Raffiche di vento improvvise smorzarono il clima esuberante ed allegro che si era instaurato tra di noi e decidemmo di estrarre i sacchi piuma. Diversamente dai miei due compagni, io avevo solo un sacco leggerissimo e mi piazzai in mezzo a loro due per limitare la dispersione termica. Dopo un paio d’ore iniziai a battere i denti in attesa dell’alba. A casa le nostre sei bimbe certamente dormivano, senza poter immaginare dove se ne stavano i loro papà. Il sole finalmente sorse ed il cielo era limpido, senza una nuvola: questa era l’unica cosa importante. Restammo un buon quarto d’ora al sole a riscaldarci e ripartimmo.

L’arrampicata sulla Chandelle presentava caratteristiche più dolomitiche e a noi più congeniali: molto più verticale e senza neve o ghiaccio. Il tiro del diedro strapiombante seguito dal tetto si rivelò una fatica boia con gli zaini pesanti. Il tetto architettonicamente ci apparse quantomeno strambo e caratterizzato da una sorta di larga fessura sotto un tetto, dove ci si incastrava anche col caschetto. Usciti dal tiro artificiale, traversammo verso sinistra in piena esposizione e superammo alcune lunghezze, ancora delicate, fino in cima al Pilone Centrale. E’ fatta, da qui è improponibile dover tornare indietro, pensammo tutti. Ponemmo estrema attenzione nell’indossare scarponi e ramponi: ad un conoscente lombardo da questo punto cadde nel baratro uno scarpone e dovette salire in cima al Bianco e poi scendere giù a valle calzando una scarpetta da arrampicata.

Durante i giorni precedenti la salita mi ero riproposto di telefonare dalla cima della cuspide a Davide, amico di Varese a cui sono legato da spiacevoli vicende personali e, oltretutto, grande conoscitore del gruppo del Bianco. La scomodità del luogo e il voler accelerare le manovre per proseguire verso la successiva parete di misto non mi permisero di effettuare la telefonata ed un po’ mi dispiacque.

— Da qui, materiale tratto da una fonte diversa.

/-- An address inside memory is what MAR holds after an access (R17). -/
theorem toNat_ofNat_of_lt {a : Nat} (h : a < 256) : (BitVec.ofNat 8 a).toNat = a := by
  rw [BitVec.toNat_ofNat, Nat.mod_eq_of_lt h]

/-- A read whose cell the shadow registers already show changes nothing (R32). -/
theorem memRead_of_shadowed {a : Nat} {s : State} (h : a < 256) (hmar : s.mar = BitVec.ofNat 8 a)
    (hmdr : s.mdr = readCell s.mem a) : memRead a s = .done (readCell s.mem a) s := by
  rw [memRead_of_lt h, ← hmar, ← hmdr]

/-- Bytes placed from `k` on: cell `k + j` holds byte `j`, or what it held where there is no such byte (R105). -/
theorem readCell_placeBytes (vs : List Byte) :
    ∀ {k : Nat} {m : Memory}, m.wf → ∀ {j : Nat}, k + j < 256 →
      readCell (placeBytes k vs m) (k + j) = vs.getD j (readCell m (k + j)) := by
  induction vs with
  | nil => intros; rfl
  | cons v vs ih =>
    intro k m hm j hj
    have hk : k < Config.memSize := by simp only [Config.memSize]; omega
    rw [placeBytes, if_pos hk]
    cases j with
    | zero => exact (readCell_placeBytes_below vs _ (Nat.lt_add_one k)).trans (readCell_writeCell_same hm k v)
    | succ j =>
      have hj' : k + (j + 1) = k + 1 + j := by omega
      rw [hj', ih (writeCell_wf hm hk v) (by omega), readCell_writeCell_other m v (by omega), List.getD_cons_succ]

/-! ### Operations that keep memory -/

/-- The step of a running engine (R70, R80). -/
theorem step_of_running {s : State} (h : s.run = .running) : step s = runningStep s := by
  simp only [step, sequencerStep, h]

/-- No step exists from Halted (R70). -/
theorem step_of_halted {s : State} (h : s.run = .halted) : step s = .next s := by
  simp only [step, sequencerStep, h]

/-- No step changes memory (R33, R48). -/
theorem step_mem {s t : State} (h : step s = .next t) : t.mem = s.mem := by
  rcases step_cases h with ⟨-, rfl⟩ | ⟨-, hc⟩
  · rfl
  · cases hc <;> simp

/-- What a trace that answers a next state did (R110). -/
theorem trace_next {s t : State} (h : trace s = .next t) :
    s.run = .running ∧
      ((s.pc.toNat ≤ 253 ∧ t = emit (.trace s.pc (cellAt s 0) (cellAt s 1) (cellAt s 2) s.x) (afterFetch s)) ∨
        ∃ a m d, 253 < s.pc.toNat ∧ 256 ≤ a ∧ (s.pc.toNat ≤ 256 → a = 256) ∧
          t = abortRun (.outOfRange a) { s with mar := m, mdr := d }) := by
  unfold trace at h
  split at h
  · refine ⟨‹_›, ?_⟩
    rcases Nat.lt_or_ge 253 s.pc.toNat with hpc | hpc
    · obtain ⟨a, m, d, ha, ha', hr⟩ := readThree_of_gt hpc
      rw [hr] at h
      cases h
      exact .inr ⟨a, m, d, hpc, ha, ha', rfl⟩
    · rw [readThree_of_le hpc] at h
      cases h
      exact .inl ⟨hpc, rfl⟩
  · cases h

/-- No trace changes memory (R48). -/
theorem trace_mem {s t : State} (h : trace s = .next t) : t.mem = s.mem := by
  obtain ⟨-, ⟨-, rfl⟩ | ⟨a, m, d, -, -, -, rfl⟩⟩ := trace_next h <;> rfl

/-- No register preload changes memory (R107, R48). -/
theorem preload_mem {i : Byte} {v : Nat} {s t : State} (h : preload i v s = .next t) : t.mem = s.mem := by
  obtain ⟨-, -, ⟨hi, rfl⟩ | ⟨-, rfl⟩⟩ := preload_next h <;> rfl

/-! ### Operations that do not look at memory -/

/-- The same answer, with another memory in the state after it. -/
def Attempt.withMem {α : Type} (m : Memory) : Attempt α → Attempt α
  | .done v s   => .done v { s with mem := m }
  | .raised e s => .raised e { s with mem := m }

/-- The operation answers the same whatever memory holds, and hands memory on as it found it. -/
def MemBlind {α : Type} (f : State → Attempt α) : Prop :=
  ∀ (m : Memory) (s : State), f { s with mem := m } = (f s).withMem m

/-- Operations that do not look at memory, one after the other, do not look at it either. -/
theorem MemBlind.andThen {α β : Type} {f : State → Attempt α} {g : α → State → Attempt β}
    (hf : MemBlind f) (hg : ∀ v, MemBlind (g v)) : MemBlind fun s => andThen (f s) g := by
  intro m s
  simp only [hf m s]
  cases f s with
  | done v s1 => exact hg v m s1
  | raised e s1 => rfl

theorem memBlind_regGet (i : Byte) : MemBlind (regGet i) := by
  intro m s
  rcases Nat.lt_or_ge i.toNat 8 with hi | hi
  · rw [regGet_of_lt hi, regGet_of_lt hi]; rfl
  · rw [regGet_of_ge hi, regGet_of_ge hi]; rfl

theorem memBlind_regSet (i : Byte) (v : Nat) : MemBlind (regSet i v) := by
  intro m s
  rcases Nat.lt_or_ge i.toNat 8 with hi | hi
  · rw [regSet_of_lt hi, regSet_of_lt hi]; rfl
  · rw [regSet_of_ge hi, regSet_of_ge hi]; rfl

theorem memBlind_aluBinary (f : Nat → Nat → Nat) (a b : Byte) : MemBlind (aluBinary f a b) :=
  (memBlind_regGet a).andThen fun _ => (memBlind_regGet b).andThen fun _ m s => memBlind_regSet a _ m s

theorem memBlind_handleLdi (a imm : Byte) : MemBlind (handleLdi a imm) :=
  (memBlind_regSet a (zextReg imm)).andThen fun _ _ _ => rfl

theorem memBlind_handlePrn (a : Byte) : MemBlind (handlePrn a) :=
  (memBlind_regGet a).andThen fun _ _ _ => rfl

theorem memBlind_handleMul (a b : Byte) : MemBlind (handleMul a b) :=
  (memBlind_aluBinary _ a b).andThen fun _ _ _ => rfl

theorem memBlind_handleHlt : MemBlind handleHlt := fun _ _ => rfl

theorem memBlind_handleInvalid (op : Byte) : MemBlind (handleInvalid op) := fun _ _ => rfl

/-- The end of a step hands memory on (R77, R128). -/
theorem finish_withMem {r : Attempt PcWord} {t : State} (m : Memory) (h : finish r = .next t) :
    finish (r.withMem m) = .next { t with mem := m } := by
  cases r with
  | done adv s =>
    cases h
    simp only [Attempt.withMem, finish_done, advancePc]
    split <;> rfl
  | raised e s => cases h; rfl

/-- The end of a handler that does not look at memory. -/
theorem MemBlind.finish {f : State → Attempt PcWord} (hf : MemBlind f) {s t : State} (m : Memory)
    (h : finish (f s) = .next t) : finish (f { s with mem := m }) = .next { t with mem := m } := by
  rw [hf m s]
  exact finish_withMem m h

/-- No instruction looks at memory (R48). -/
theorem exec_withMem {i : Instr} {s t : State} (m : Memory) (h : exec i s = .next t) :
    exec i { s with mem := m } = .next { t with mem := m } := by
  cases i with
  | ldi a imm => exact (memBlind_handleLdi a imm).finish m h
  | prn a => exact (memBlind_handlePrn a).finish m h
  | mul a b => exact (memBlind_handleMul a b).finish m h
  | hlt => exact memBlind_handleHlt.finish m h

/-- Nor does the end of a run at an invalid opcode (R101). -/
theorem execInvalid_withMem {op : Byte} {s t : State} (m : Memory) (h : execInvalid op s = .next t) :
    execInvalid op { s with mem := m } = .next { t with mem := m } :=
  (memBlind_handleInvalid op).finish m h

/-! ### Operations that look at the three cells from pc on -/

/-- The memory `m` holds what the state's memory holds in those of the cells pc, pc+1 and pc+2 that exist. -/
def AgreesAtPc (m : Memory) (s : State) : Prop :=
  ∀ k, k < 3 → s.pc.toNat + k < 256 → readCell m (s.pc.toNat + k) = readCell s.mem (s.pc.toNat + k)

/-- The three reads look at no other cell (R48, R73). -/
theorem readThree_withMem {m : Memory} {s : State} (h : AgreesAtPc m s) :
    readThree { s with mem := m } = (readThree s).withMem m := by
  rcases (by omega : s.pc.toNat ≤ 253 ∨ s.pc.toNat = 254 ∨ s.pc.toNat = 255 ∨ 256 ≤ s.pc.toNat) with
    hpc | hpc | hpc | hpc
  · have hcell : ∀ k, k < 3 → cellAt { s with mem := m } k = cellAt s k := fun k hk => h k hk (by omega)
    rw [readThree_of_le hpc, readThree_of_le (s := { s with mem := m }) hpc, afterFetch, hcell 0 (by omega),
      hcell 1 (by omega), hcell 2 (by omega)]
    rfl
  · have hlast : readCell m 255 = readCell s.mem 255 := by simpa [hpc] using h 1 (by omega) (by omega)
    rw [readThree_at_254 hpc, readThree_at_254 (s := { s with mem := m }) hpc, hlast]
    rfl
  · have hlast : readCell m 255 = readCell s.mem 255 := by simpa [hpc] using h 0 (by omega) (by omega)
    rw [readThree_at_255 hpc, readThree_at_255 (s := { s with mem := m }) hpc, hlast]
    rfl
  · rw [readThree_of_ge hpc, readThree_of_ge (s := { s with mem := m }) hpc]
    rfl

theorem runningStep_withMem {m : Memory} {s t : State} (h : AgreesAtPc m s) (hs : runningStep s = .next t) :
    runningStep { s with mem := m } = .next { t with mem := m } := by
  unfold runningStep at hs ⊢
  rw [readThree_withMem h]
  cases hr : readThree s with
  | raised e s1 => rw [hr] at hs; cases hs; rfl
  | done v s1 =>
    obtain ⟨op, a, b⟩ := v
    rw [hr] at hs
    simp only [Attempt.withMem] at hs ⊢
    cases hd : decode op a b with
    | instr i => rw [hd] at hs; exact exec_withMem m hs
    | invalidOpcode o => rw [hd] at hs; exact execInvalid_withMem m hs

/-- A step looks at no other cell (R48). -/
theorem step_withMem {m : Memory} {s t : State} (h : AgreesAtPc m s) (hs : step s = .next t) :
    step { s with mem := m } = .next { t with mem := m } := by
  rcases step_cases hs with ⟨hrun, rfl⟩ | ⟨hrun, -⟩
  · exact step_of_halted (s := { t with mem := m }) hrun
  · rw [step_of_running hrun] at hs
    rw [step_of_running (s := { s with mem := m }) hrun]
    exact runningStep_withMem h hs

/-- A trace looks at no other cell (R48, R110). -/
theorem trace_withMem {m : Memory} {s t : State} (h : AgreesAtPc m s) (hs : trace s = .next t) :
    trace { s with mem := m } = .next { t with mem := m } := by
  obtain ⟨hrun, -⟩ := trace_next hs
  rw [trace, if_pos hrun] at hs
  rw [trace, if_pos (show ({ s with mem := m } : State).run = .running from hrun), readThree_withMem h]
  cases hr : readThree s with
  | raised e s1 => rw [hr] at hs; cases hs; rfl
  | done v s1 => rw [hr] at hs; cases hs; rfl

end Sys2Proof.Machine
end

section
/-! PROOF. The statements about memory (20_memory.md). -/

namespace Sys2Proof.Machine

/-- Settles O6: both branches of the arbiter's read; the second read finds the shadow registers as it would set them. -/
theorem memoryReadContract : Obligations.MemoryReadContract := by
  intro a s
  refine ⟨fun ha => ?_, fun ha => memRead_of_ge ha s⟩
  exact ⟨_, memRead_of_lt ha s, toNat_ofNat_of_lt ha, rfl, rfl, memRead_of_shadowed ha rfl rfl⟩

/-- Settles O7: both branches of the arbiter's write, and no case of a step writes memory. -/
theorem memoryWriteContract : Obligations.MemoryWriteContract := by
  refine ⟨fun a v s hm => ⟨fun ha => ?_, fun ha => memWrite_of_ge ha v s⟩, fun s t h => step_mem h⟩
  have hsame : readCell (writeCell s.mem a v) a = v := readCell_writeCell_same hm a v
  refine ⟨_, memWrite_of_lt ha v s, toNat_ofNat_of_lt ha, rfl, rfl, hsame,
    fun c hc => readCell_writeCell_other s.mem v hc, ?_⟩
  rw [memRead_of_shadowed ha rfl hsame.symm, hsame]

/-- Settles O9: an image is placed byte by byte, every other operation hands memory on, no handler looks at it, and
the three reads from pc on are the only ones a step or a trace makes. -/
theorem onlyResetAndLoaderWriteMemory : Obligations.OnlyResetAndLoaderWriteMemory := by
  refine ⟨fun p a => readCell_nil a, fun image p hlen => ?_, fun s t h a => by rw [step_mem h],
    fun s t h a => by rw [trace_mem h], fun i v s t h a => by rw [preload_mem h],
    fun i s t m h => exec_withMem m h, fun s t m h => ⟨step_withMem h, trace_withMem h⟩⟩
  refine ⟨_, load_of_le (construct_beforeRun p) hlen, fun k hk => ?_⟩
  simpa using readCell_placeBytes image wf_nil (k := 0) (j := k) (by omega)

end Sys2Proof.Machine
end

section
/-! PROOF. The statements about the dispatch table and the opcodes outside it (30_encoding.md). -/

namespace Sys2Proof.Machine

/-- The bytes the lookup finds are the four opcodes of the table (R54, R57). -/
theorem tableOpcodes_eq :
    ((List.range 256).filter fun n => !(lookupOpcode (BitVec.ofNat 8 n) == none)) = [0x01, 0x47, 0x82, 0xA2] := by
  decide

/-- The other bytes are 252: all 256 less the four of the table (R57). -/
theorem invalidOpcodes_length :
    ((List.range 256).filter fun n => lookupOpcode (BitVec.ofNat 8 n) == none).length = 252 := by
  have hsplit := (List.range 256).length_eq_length_filter_add fun n => lookupOpcode (BitVec.ofNat 8 n) == none
  rw [tableOpcodes_eq, List.length_range] at hsplit
  exact Nat.add_right_cancel hsplit.symm

/-- The whole step that meets an opcode outside the table: the fetch, then the clean halt (R76, R101). -/
theorem step_of_invalidOpcode {s : State} (hrun : s.run = .running) (hpc : s.pc.toNat ≤ 253)
    (hop : lookupOpcode (cellAt s 0) = none) :
    step s = .next (halt .invalidInstruction (.invalidInstructionReport (cellAt s 0)) (afterFetch s)) := by
  have hdecode : decode (cellAt s 0) (cellAt s 1) (cellAt s 2) = .invalidOpcode (cellAt s 0) :=
    (decode_invalid_iff _ _ _ _).mpr ⟨hop, rfl⟩
  simp only [step_of_running hrun, runningStep, readThree_of_le hpc, hdecode, execInvalid, handleInvalid,
    finish_done, advancePc_halt]

/-- Settles O3: the table is a constant, and each mnemonic is looked up in it. -/
theorem dispatchTableHasTheFourRows : Obligations.DispatchTableHasTheFourRows :=
  ⟨rfl, rfl, rfl, rfl, rfl⟩

/-- Settles O5: the lookup misses all bytes but the table's four, and the step that misses is the clean halt, which
records no fault and appends the report. -/
theorem everyOtherOpcodeHaltsTheRun : Obligations.EveryOtherOpcodeHaltsTheRun := by
  refine ⟨invalidOpcodes_length, lookupOpcode_eq_none_iff, fun s hrun hpc hhlt hprn hldi hmul => ?_⟩
  have hop : lookupOpcode (cellAt s 0) = none := (lookupOpcode_eq_none_iff _).mpr ⟨hhlt, hprn, hldi, hmul⟩
  exact ⟨_, step_of_invalidOpcode hrun hpc hop, halt_run .., halt_cause .., halt_fault .., cellAt s 0, halt_out ..⟩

Dopo una breve doppia risalimmo legati, in un ambiente particolarmente tetro, ancora tre tiri di misto delicato fino alla Cresta di Brouillard; io e Corrado scivolammo due volte su uno scorbutico passaggio di misto. Durante questo tratto ci raggiunsero e ci superarono, chiacchierando e con totale nonchalance, quattro polacchi, completamente slegati. Fu ammirevole osservare l’autocontrollo e la preparazione su questo tipo terreno degli alpinisti dell’est: sembrava stessero passeggiando per le vie di Courmayeur.

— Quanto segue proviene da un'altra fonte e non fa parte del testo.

-- ==== Sys2Proof/Machine/Ports.lean ====
section
/-! DEFINITION. The ports as bit vectors (30_encoding.md R43, R46): how a logical value is carried on a value port of `vw` bits, and
which ports a response drives (R45, R53). No meaning depends on this file: the meanings work on the values (R7, R8). -/

namespace Sys2Proof.Machine

/-- The ports of R43. -/
inductive Port where
  | CW | A | B | Y | OVF | WRAPPED | ORIG | D_TCODE | D_BITS | D_SIGNED | D_MIN | D_MAX
  deriving DecidableEq, Repr

/-- A port's width at value port width `vw` (R43). -/
def Port.width (vw : Nat) : Port → Nat
  | .CW => 16
  | .A => vw
  | .B => vw
  | .Y => vw
  | .OVF => 1
  | .WRAPPED => vw
  | .ORIG => vw
  | .D_TCODE => 3
  | .D_BITS => 7
  | .D_SIGNED => 1
  | .D_MIN => vw
  | .D_MAX => vw

/-- An integer on a `vw`-bit value port: the bit vector `v emod 2^vw` (R46). -/
def portBits (vw : Nat) (v : Int) : BitVec vw := BitVec.ofInt vw v

/-- The integer a value port carries: two's complement at width `vw` (R46). -/
def portValue {vw : Nat} (p : BitVec vw) : Int := p.toInt

/-- What the host drives on an input port; `none` for an output port. -/
def State.onInput (vw : Nat) (s : State) : (p : Port) → Option (BitVec (p.width vw))
  | .CW => some s.cw
  | .A => some (portBits vw s.a)
  | .B => some (portBits vw s.b)
  | _ => none

/-- What a response shows on an output port; `none` for a port outside its format, which "is not part of the response and a
model must not expose it" (R45, R53). -/
def Response.onPort (vw : Nat) : Response → (p : Port) → Option (BitVec (p.width vw))
  | .rv y, .Y => some (portBits vw y)
  | .ro ovf _ _ _, .OVF => some (BitVec.ofBool ovf)
  | .ro _ value _ _, .Y => some (portBits vw value)
  | .ro _ _ wrapped _, .WRAPPED => some (portBits vw wrapped)
  | .ro _ _ _ orig, .ORIG => some (portBits vw orig)
  | .rd tcode _ _ _ _, .D_TCODE => some tcode
  | .rd _ bits _ _ _, .D_BITS => some bits
  | .rd _ _ signed _ _, .D_SIGNED => some (BitVec.ofBool signed)
  | .rd _ _ _ min _, .D_MIN => some (portBits vw min)
  | .rd _ _ _ _ max, .D_MAX => some (portBits vw max)
  | _, _ => none

end Sys2Proof.Machine
end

Ognuno con i suoi pensieri proseguimmo finalmente rilassati lungo la Cresta di Brouillard fino alla cima del Bianco, dove non trovammo nessuno. Fu un momento magico, dove i timori accumulati in quei giorni svanirono. La discesa infatti non costituiva un impegno particolare, se non dal punto di vista fisico.

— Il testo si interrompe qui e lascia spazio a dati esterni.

-- ==== Sys2Proof/Certificates/Slice0/Obligations.lean ====
section
/-! DEFINITION. The statements for the provers, each from a numbered rule of spec/ or derived from its sections. Values are written
in plain integer arithmetic (`patternOf`, `readAs` of Safety.lean), beside the meanings' own operations. In every statement
about a command, a next state of the form `{ s with response := some r }` is its frame: no input port changes. -/

open Sys2Proof Sys2Proof.Machine Sys2Proof.Safety

section Encoding

/-- R44, R48, R54: every command's control word decodes to that command, with every `tsel` and every `v`. -/
def Obligations.DecodeEncodeEveryCommand : Prop :=
  ∀ i : Instr, decode (encode i) = .command i

/-- R44, R54: a control word that decodes is the encoding of what it decodes to, so no bit of it is dropped. -/
def Obligations.EncodeDecodeEveryWord : Prop :=
  ∀ (w : ControlWord) (i : Instr), decode w = .command i → encode i = w

/-- R52: the two kinds of control word that spell no command, each with its reason, and the model refuses them. -/
def Obligations.InvalidWordsRefused : Prop :=
  ∀ w : ControlWord,
    (decode w = .invalid .reservedControlBits ↔ w.toNat / 1024 ≠ 0) ∧
    (decode w = .invalid .invalidOperation ↔ w.toNat / 1024 = 0 ∧ 17 ≤ w.toNat % 32 ∧ w.toNat % 32 ≤ 31) ∧
    (∀ s : State, s.cw = w → w.toNat / 1024 ≠ 0 → step s = .refused .reservedControlBits) ∧
    (∀ s : State, s.cw = w → w.toNat / 1024 = 0 → 17 ≤ w.toNat % 32 → step s = .refused .invalidOperation)

/-- R60: every control word is one of the 17 commands or refused. That exactly 544 of the 65536 words are commands is a count the
spec marks as derived, so this statement is derived. -/
def Obligations.CommandWordsCounted : Prop :=
  (∀ s : State, (∃ i : Instr, encode i = s.cw ∧ i.opcode < 17 ∧ step s = exec i s) ∨
    step s = .refused .reservedControlBits ∨ step s = .refused .invalidOperation) ∧
  ((List.range 65536).filter fun n =>
    match decode (BitVec.ofNat 16 n) with
    | .command _ => true
    | .invalid _ => false).length = 17 * 16 * 2

/-- R48, R52, R54: control words of 95_test_vectors.md, written out bit by bit, decode to the commands they spell; two words spell
none, and a reserved bit is reported before an undefined operation. -/
def Obligations.WrittenWordsDecode : Prop :=
  decode 0b0000000000100000#16 = .command (.and 1 false) ∧
  decode 0b0000000010000100#16 = .command (.shl 4 false) ∧
  decode 0b0000000000100111#16 = .command (.rol 1 false) ∧
  decode 0b0000001000001011#16 = .command (.setbit 0 true) ∧
  decode 0b0000000110001100#16 = .command (.chkovf 12 false) ∧
  decode 0b0000001111110000#16 = .command (.lookup 15 true) ∧
  decode 0b0000000000010001#16 = .invalid .invalidOperation ∧
  decode 0b0000010000010001#16 = .invalid .reservedControlBits

end Encoding

section Machine

/-- R43, R54: a step runs the command the control word decodes to, on the values the ports carry. -/
def Obligations.StepRunsDecodedCommand : Prop :=
  ∀ (s : State) (i : Instr), decode s.cw = .command i → step s = exec i s

/-- R107, R109: a step refuses exactly by the table of R107, and with the reason that is first in R109's order. -/
def Obligations.StepRefusesByTheTable : Prop :=
  ∀ (s : State) (q : Refusal), step s = .refused q ↔ firstRefusal (presented s) = some q

/-- R42: every command that is not refused has a response, and the host's duties (R108) are what keeps one from being
refused. -/
def Obligations.SafeCommandsRespond : Prop :=
  ∀ s : State,
    (SafeState s ↔ ∃ r, Answers s r) ∧
    ((∀ q, step s ≠ .refused q) → ∃ r, Answers s r)

/-- R20, R36: a step changes nothing but the response; the command on the input ports stays. -/
def Obligations.StepChangesResponseOnly : Prop :=
  ∀ s t : State, step s = .next t → ∃ r, t = { s with response := some r }

/-- R20, R37: the reply to a command depends on that command alone, whatever response was there before. -/
def Obligations.ReplyDependsOnCommandAlone : Prop :=
  ∀ s t : State, presented s = presented t → reply (step s) = reply (step t)

/-- R36: presenting the same command twice gives the same response both times. -/
def Obligations.RepresentingIsIdempotent : Prop :=
  ∀ s t : State, step s = .next t → step t = .next t

/-- R45, R53: the response's format is fixed by `op`, never by the operand values, and it shows the ports of that format and no
other port; an overflow record's `value` is on `Y`, a lookup's fields are on the `D_` ports. -/
def Obligations.FormatFixedByOp : Prop :=
  (∀ (vw : Nat) (i : Instr) (s t : State), exec i s = .next t →
    ∃ r, t.response = some r ∧ responseFormat r = formatOf i ∧
      ∀ p : Port, (r.onPort vw p).isSome = true ↔ p ∈ portsOf (formatOf i)) ∧
  (∀ (vw : Nat) (y : Int), (Response.rv y).onPort vw .Y = some (portBits vw y)) ∧
  (∀ (vw : Nat) (ovf : Bool) (value wrapped orig : Int),
    (Response.ro ovf value wrapped orig).onPort vw .OVF = some (BitVec.ofBool ovf) ∧
    (Response.ro ovf value wrapped orig).onPort vw .Y = some (portBits vw value) ∧
    (Response.ro ovf value wrapped orig).onPort vw .WRAPPED = some (portBits vw wrapped) ∧
    (Response.ro ovf value wrapped orig).onPort vw .ORIG = some (portBits vw orig)) ∧
  (∀ (vw : Nat) (tcode : BitVec 3) (bits : BitVec 7) (signed : Bool) (min max : Int),
    (Response.rd tcode bits signed min max).onPort vw .D_TCODE = some tcode ∧
    (Response.rd tcode bits signed min max).onPort vw .D_BITS = some bits ∧
    (Response.rd tcode bits signed min max).onPort vw .D_SIGNED = some (BitVec.ofBool signed) ∧
    (Response.rd tcode bits signed min max).onPort vw .D_MIN = some (portBits vw min) ∧
    (Response.rd tcode bits signed min max).onPort vw .D_MAX = some (portBits vw max))

/-- R47: closure. Every value of a response lies in `[-2^63, 2^64 - 1]`, except `ORIG`, which equals `A`; the ranges by
operation; and everything fits a signed port of 65 bits or more. The spec marks R47 as derived from the instructions' own ranges,
and CVT's range for a negative `A` rests on decision D16, from general knowledge (log 7, PRESUMED). -/
def Obligations.ResponsesAreClosed : Prop :=
  ∀ (i : Instr) (s t : State), exec i s = .next t →
    ∃ r, t.response = some r ∧ Closed s.a r ∧
      (i.opcode ≤ 11 → ∃ y, r = .rv y ∧
        -(2 : Int) ^ ((descriptor i.tsel).bits - 1) ≤ y ∧ y ≤ (2 : Int) ^ (descriptor i.tsel).bits - 1) ∧
      (i.opcode = 9 → ∃ y, r = .rv y ∧ 0 ≤ y ∧ y ≤ ((descriptor i.tsel).bits : Int)) ∧
      (i.opcode = 10 → r = .rv 0 ∨ r = .rv 1) ∧
      (13 ≤ i.opcode → i.opcode ≤ 15 → ∃ y, r = .rv y ∧ (descriptor i.tsel).min ≤ y ∧ y ≤ (descriptor i.tsel).max) ∧
      (i.opcode = 12 → ∃ ovf value wrapped, r = .ro ovf value wrapped s.a ∧
        (descriptor i.tsel).min ≤ value ∧ value ≤ (descriptor i.tsel).max ∧
        (descriptor i.tsel).min ≤ wrapped ∧ wrapped ≤ (descriptor i.tsel).max) ∧
      (i.opcode = 16 → ∃ tcode bits signed, r = .rd tcode bits signed (descriptor i.tsel).min (descriptor i.tsel).max) ∧
      (∀ vw, 65 ≤ vw → FitsPort vw s.a → ResponseFits vw r)

/-- R8, R46, R47: an invariant of every step, for every port width the spec allows: if the values on the ports can be carried
at that width, they still can after the step. For CVT of a negative value the response is that of log 7. -/
def Obligations.StepKeepsPortsFitting : Prop :=
  ∀ (vw : Nat) (s t : State), 65 ≤ vw → PortsFit vw s → step s = .next t → PortsFit vw t

/-- The invariant holds at reset, at every width. The values of the input ports there are the model's choice (log 2); that no
response is there is log 3. -/
def Obligations.ResetPortsFit : Prop :=
  ∀ vw : Nat, 65 ≤ vw → PortsFit vw State.reset

/-- R115: before the host presents its first command the output ports belong to no response (log 3). -/
def Obligations.ResetHasNoResponse : Prop :=
  State.reset.response = none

Durante il lungo rientro, effettuato al tramonto, scendemmo slegati ed ognuno col proprio ritmo. Favorito dagli spazi e dall’allentamento delle tensioni mi chiesi perché continuavo ad andare in montagna e fare queste faticacce. Forse, come ogni tanto mi ripete Walter, è semplicemente perché là stiamo bene. Ciò può essere vero, quantomeno in parte, ma personalmente ritengo che andare in montagna sia soprattutto uno strumento per riuscire ad accettare con maggiore serenità la vita di tutti i giorni, che a volte si presenta inconsistente e difficile da comprendere.